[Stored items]
####################

-- ==== Sys2Proof/Tests/Slice0.lean ====
section
/-! SUPPORT. Tests: words written out from the manual, an ill-formed term for each check of WellFormed, a state and operands that meet the
hypotheses of each statement, clause by clause at the ends of their ranges, and a few steps whose results the manual works out. -/

open Sys2Proof Sys2Proof.Machine

namespace Sys2Proof.Tests

set_option Elab.async false

/-! ### Words of the manual -/

/-- R209 to R211: GS [23:22], DST [21:11], SRC [10:0]: `{ x10 -> ls0.a }` of the example of R301 is 00_10001000000_00000001010. -/
theorem test_decode_latch : decodeFields 0b00_10001000000_00000001010 = .ok ⟨0, .latch (.lsA 0), .x 10⟩ := by decide

/-- The same example: `{ v5 -> ls0.vldg }`, destination `0x455`, source `0x0C5`. -/
theorem test_decode_gather : decodeSlot false 1 0b00_10001010101_00011000101 = some (.vldg 0 ⟨0, .v 5⟩) := by decide

/-- R236: `sa1` is `sa0` with 0x40 more; G3 as guard select, source `p95`. -/
theorem test_decode_scalar : decodeSlot false 1 0b11_01001001000_00010011111 = some (.add 1 ⟨3, .p 95⟩) := by decide

/-- The example of R246: slot 4 is `{ v0 -> va0.vfma }`, slot 6 is `{ yq.pop -> v9 }`. -/
theorem test_decode_vector : decodeSlot false 1 0x1860C0 = some (.vfma 0 ⟨0, .v 0⟩) ∧ decodeSlot true 1 0x064948 = some (.yqPop 0 (.v 9)) := by decide

/-- R240 and R229: `{ #-1 -> sf.rcp }`, destination `0x3C8`, source `0x7FF`. -/
theorem test_decode_special_function : decodeSlot false 1 0b00_01111001000_11111111111 = some (.rcp ⟨0, .imm 0xFF⟩) := by decide

/-- R210: source `0x6FF` is the bundle's address plus LIMM; `0x248` is `sa1.add`; `0x6FB` and `0x0A0` + 32 stand at the ends of their blocks. -/
theorem test_decode_source_ends :
    decodeFields (slotWord 0 0x7FF 0x6FF) = .ok ⟨0, .null, .limmPc⟩ ∧ decodeFields (slotWord 0 0x7FF 0x6FB) = .error 0x03 ∧
    decodeFields (slotWord 0 0x7FF 0x0BF) = .ok ⟨0, .null, .tok 31⟩ ∧ decodeFields (slotWord 0 0x7FF 0x0C0) = .ok ⟨0, .null, .v 0⟩ ∧
    decodeFields (slotWord 0 0x000 0x09F) = .ok ⟨0, .x 0, .p 95⟩ := by decide

/-- R230: the destination of a pop may be a trigger, named by its code. -/
theorem test_decode_pop_trigger : decodeSlot true 1 (slotWord 0 0x30C 0x148) = some (.yqPop 0 (.trigger 0x30C)) := by decide

/-- The words of the worked example of the CIM chapter and of R367's. -/
theorem test_decode_micro :
    decodeMicro 0x2028000000000000 = some (.mmod 5 0 0) ∧ decodeMicro 0x1480000000000002 = some (.mset 1 0 0 0 2) ∧
    decodeMicro 0x4028000040000000 = some (.mbc 5 0 0 0 2 0) ∧ decodeMicro 0x30A0140000000000 = some (.mld 20 1 2) := by decide

/-- R346: a reserved opcode and a non-zero zero bit are no words. -/
theorem test_decode_micro_reserved : decodeMicro 0x1C00000000000000 = none ∧ decodeMicro 0x0400000000000001 = none := by decide

/-- `decodeTableWord` reads a slot word, a pop and a micro-word. -/
theorem test_decode_table_word : decodeTableWord 24 0x22A8C5 = some (.vldg 0 ⟨0, .v 5⟩) ∧ decodeTableWord 24 0x3FF948 = some (.yqPop 0 .null) ∧
    decodeTableWord 64 0x0400000000000000 = some .mend := by decide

####################

**What you should do**
All lines above from the one with "v5 -> ls0.vldg" to the one with "theorem test_decode_gather : decodeSlot", inclusive, should be copied exactly, and no other lines.

**Answer box**
/-- The same example: `{ v5 -> ls0.vldg }`, destination `0x455`, source `0x0C5`. -/
theorem test_decode_gather : decodeSlot false 1 0b00_10001010101_00011000101 = some (.vldg 0 ⟨0, .v 5⟩) := by decide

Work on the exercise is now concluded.